= 1989 Dewsbury riot =

British Nationalist vs British Asian Muslim race riot

The Dewsbury riot of 1989 was a minor clash between activists of the British National Party (BNP) and local Muslim youths of Pakistani and Indian origin. The police used riot gear in controlling the events.

==Background==
Dewsbury is a mill town in Yorkshire, England. After World War II, it attracted large numbers of immigrants from Pakistan and the Gujarat area of West India. In 1982, the Markazi mosque was built in the Savile Town area to serve the town's Islamic community. The number of Muslims in Dewsbury, especially Savile Town and Ravensthorpe, grew steadily as it gained a reputation as an Islam-friendly community in Britain.

==Riot==
Over a period of months in early 1989, an increasing number of white parents in the Savile Town area withdrew their children from the local school, which had become 80% Asian. In June, the BNP organised a rally to support these parents, whose behaviour was both controversial in the media and illegal under English and Welsh law. Tim Hepple, a BNP member with a history of violence, who was later revealed as an undercover agent, is said to have organised the rally.

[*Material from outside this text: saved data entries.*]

/-- With both sources read, an R-format instruction can only overflow. -/
theorem State.rFormat_fault_of_readable {rd rs rt : RegNum} {ov : Word → Word → Bool} {g : Word → Word → Word}
    (hrs : ¬ s.Unreadable rs) (hrt : ¬ s.Unreadable rt) (h : s.rFormat rd rs rt ov g = .fault f) :
    f = .arithmeticOverflow s.pc := by
  obtain ⟨a, ha⟩ := State.readReg_ok_of_not_unreadable hrs
  obtain ⟨b, hb⟩ := State.readReg_ok_of_not_unreadable hrt
  rcases State.rFormat_eq_fault.1 h with h | ⟨_, -, h | ⟨_, -, -, -, h⟩⟩
  · rw [ha] at h; cases h
  · rw [hb] at h; cases h
  · exact h

/-- With both sources read, a `beq` completes. -/
theorem execBeq_ne_fault_of_readable {rs rt : RegNum} {imm : Imm16} (hrs : ¬ s.Unreadable rs)
    (hrt : ¬ s.Unreadable rt) : execBeq rs rt imm s ≠ .fault f := by
  obtain ⟨a, ha⟩ := State.readReg_ok_of_not_unreadable hrs
  obtain ⟨b, hb⟩ := State.readReg_ok_of_not_unreadable hrt
  rw [execBeq_eq_next.2 ⟨a, b, ha, hb, rfl⟩]
  nofun

/-- The two address checks, in their order. -/
theorem State.dataAddressFault_order {a : Word} (h : s.dataAddressFault a = some f) :
    f = if isAligned a = false then .misalignedDataAddress s.pc a else .dataAccessFault s.pc a := by
  rcases State.dataAddressFault_eq_some.1 h with ⟨ha, hf⟩ | ⟨ha, -, hf⟩
  · simp [ha, hf]
  · simp [ha, hf]

/-- The three checks of a data read, in their order. -/
theorem State.memRead_error_order {a : Word} (h : s.memRead a = .error f) :
    f = if isAligned a = false then .misalignedDataAddress s.pc a
      else if s.inDmemDomain a = false then .dataAccessFault s.pc a else .uninitialisedMemory s.pc a := by
  rcases State.memRead_eq_error.1 h with h | ⟨hnone, -, -, hf⟩
  · rcases State.dataAddressFault_eq_some.1 h with ⟨ha, hf⟩ | ⟨ha, hd, hf⟩
    · simp [ha, hf]
    · simp [ha, hd, hf]
  · obtain ⟨ha, hd⟩ := State.dataAddressFault_eq_none.1 hnone
    simp [ha, hd, hf]

end

/-- Settles O41: fetch and decode before execution, the sources in their order, then the checks of each
instruction. -/
theorem faultPriority : Obligations.FaultPriority := by
  refine fun s => ⟨step_of_outside_imem, fun w e => step_of_decode_error, fun rd rs rt i hi => ?_,
    fun rs rt imm => ⟨exec_of_unreadable_first rfl, exec_of_unreadable_second rfl,
      fun hrs hrt f => execBeq_ne_fault_of_readable hrs hrt⟩,
    fun rt rs imm => ⟨exec_of_unreadable_first rfl, fun base hb f h => ?_⟩,
    fun rt rs imm => ⟨exec_of_unreadable_first rfl, exec_of_unreadable_second rfl, fun base v hb hv f h => ?_⟩,
    fun imm26 f => nofun⟩
  · simp only [List.mem_cons, List.not_mem_nil, or_false] at hi
    rcases hi with rfl | rfl | rfl | rfl | rfl
    all_goals exact ⟨exec_of_unreadable_first rfl, exec_of_unreadable_second rfl,
      fun hrs hrt f => State.rFormat_fault_of_readable hrs hrt⟩
  · rcases execLw_eq_fault.1 h with h | ⟨base', hb', h⟩
    · rw [hb] at h; cases h
    · obtain rfl : base = base' := Except.ok.inj (hb.symm.trans hb')
      exact State.memRead_error_order h
  · rcases execSw_eq_fault.1 h with h | ⟨base', hb', h | ⟨_, -, h⟩⟩
    · rw [hb] at h; cases h
    · rw [hv] at h; cases h
    · obtain rfl : base = base' := Except.ok.inj (hb.symm.trans hb')
      exact State.dataAddressFault_order h
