-- ==== Sys2Proof/Machine/Flags.lean ====
section
/-! DEFINITION. The condition evaluator (R104 to R106), the flag computations of the ALU (R121 to R123) and the
status-word codec (R31 to R33). -/

namespace Sys2Proof.Machine

/-- `condPasses(cond, N, Z, C, V)` of R104. It reads these four flags and nothing else (R105). -/
def condPasses (c : Cond) (n z cy v : Bool) : Bool :=
  match c with
  | .eq => z
  | .ne => !z
  | .cs => cy
  | .cc => !cy
  | .mi => n
  | .pl => !n
  | .vs => v
  | .vc => !v
  | .hi => cy && !z
  | .ls => !cy || z
  | .ge => n == v
  | .lt => n != v
  | .gt => !z && (n == v)
  | .le => z || (n != v)
  | .al => true
  | .nv => false

/-- Whether a condition passes on a status word (R104, R106). -/
def Psr.passes (p : Psr) (c : Cond) : Bool := condPasses c p.n p.z p.c p.v

/-- `C_add` of R121: the 33-bit sum exceeds 32 bits. -/
def addCarry (a b : Word) : Bool := decide (2 ^ 32 ≤ a.toNat + b.toNat)

/-- `V_add` of R121: the exact signed sum is out of range. -/
def addOverflow (a b : Word) : Bool :=
  decide (a.toInt + b.toInt < -2 ^ 31) || decide (2 ^ 31 - 1 < a.toInt + b.toInt)

/-- `C_sub` of R122: no borrow. -/
def subCarry (a b : Word) : Bool := decide (b.toNat ≤ a.toNat)

/-- `V_sub` of R122: the exact signed difference is out of range. PRESUMED by the spec at the subtrahend 0x8000_0000
(X9, G3; unsafe: log 9). -/
def subOverflow (a b : Word) : Bool :=
  decide (a.toInt - b.toInt < -2 ^ 31) || decide (2 ^ 31 - 1 < a.toInt - b.toInt)

/-- N and Z from a result (R123; DEDUCED by the spec from its examples: log 10). -/
def Psr.withNZ (p : Psr) (r : Word) : Psr := { p with n := r.msb, z := decide (r = 0) }

/-- The flags of ADD (R124): N, Z, C, V. -/
def Psr.addFlags (p : Psr) (a b : Word) : Psr := { p.withNZ (a + b) with c := addCarry a b, v := addOverflow a b }

/-- The flags of SUB and CMP (R125, R132): N, Z, C, V. -/
def Psr.subFlags (p : Psr) (a b : Word) : Psr := { p.withNZ (a - b) with c := subCarry a b, v := subOverflow a b }

/-- The flags of AND, ORR, EOR, MOV and MVN (R126 to R130): N and Z from the result, C and V cleared. -/
def Psr.logicFlags (p : Psr) (r : Word) : Psr := { p.withNZ r with c := false, v := false }

/-- The flags of TST (R131): N and Z from the result, C and V held. -/
def Psr.testFlags (p : Psr) (r : Word) : Psr := p.withNZ r

/-- A boolean as bit `k` of a word. -/
def bitAt (b : Bool) (k : Nat) : Word := (BitVec.ofBool b).setWidth 32 <<< k

/-- `encode_psr` of R31: N at bit 31, Z 30, C 29, V 28, I 7, F 6, P 0, every other bit zero. -/
def encodePsr (p : Psr) : Word :=
  bitAt p.n 31 ||| bitAt p.z 30 ||| bitAt p.c 29 ||| bitAt p.v 28 ||| bitAt p.i 7 ||| bitAt p.f 6 ||| bitAt p.p 0

/-- `decode_psr` of R32: total, every other bit ignored. -/
def decodePsr (w : Word) : Psr :=
  { n := w.getLsbD 31, z := w.getLsbD 30, c := w.getLsbD 29, v := w.getLsbD 28, i := w.getLsbD 7, f := w.getLsbD 6,
    p := w.getLsbD 0 }

end Sys2Proof.Machine
end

The rally, in the centre of Dewsbury, was met with a small group of counterdemonstrators from Kirklees Black Workers' Association, but later, a group of around 800 Muslims gathered after rumours that the BNP were planning to burn the Qur'an in public. Heavy-handed policing forced the group of Muslims back to Savile Town, which led to fighting and the burning of the Scarborough pub in the area. Many Asian market holders in the centre of Dewsbury reported that they were abused by BNP activists since the police were diverted to Savile Town.

Fifty-eight people were arrested, most of whom were Muslim. Prison sentences ranged from three months to three years. Two police officers were injured.

==Legacy==
The segregation of schools in Dewsbury and the claims by some white parents that they had a "right" to withdraw their children from school have been studied very widely by educationalists. In 1990, there were some similar cases of white parents' withdrawing their children from schools in nearby Wakefield, which has a much smaller Asian community; these cases are often covered by the same studies as the Dewsbury withdrawals.

A report by the Equality and Human Rights Commission in October 2017 mentioned how Dewsbury had become a town divided by religion. Quoting figures from the 2011 Census, the report estimated Dewsbury as a whole as 44% Muslim and Savile Town in particular as 93% Muslim.

There have been two further minor riots in Dewsbury: one between Kurds and Pakistanis in 2007, and one between Hungarians and Pakistanis in February 2008.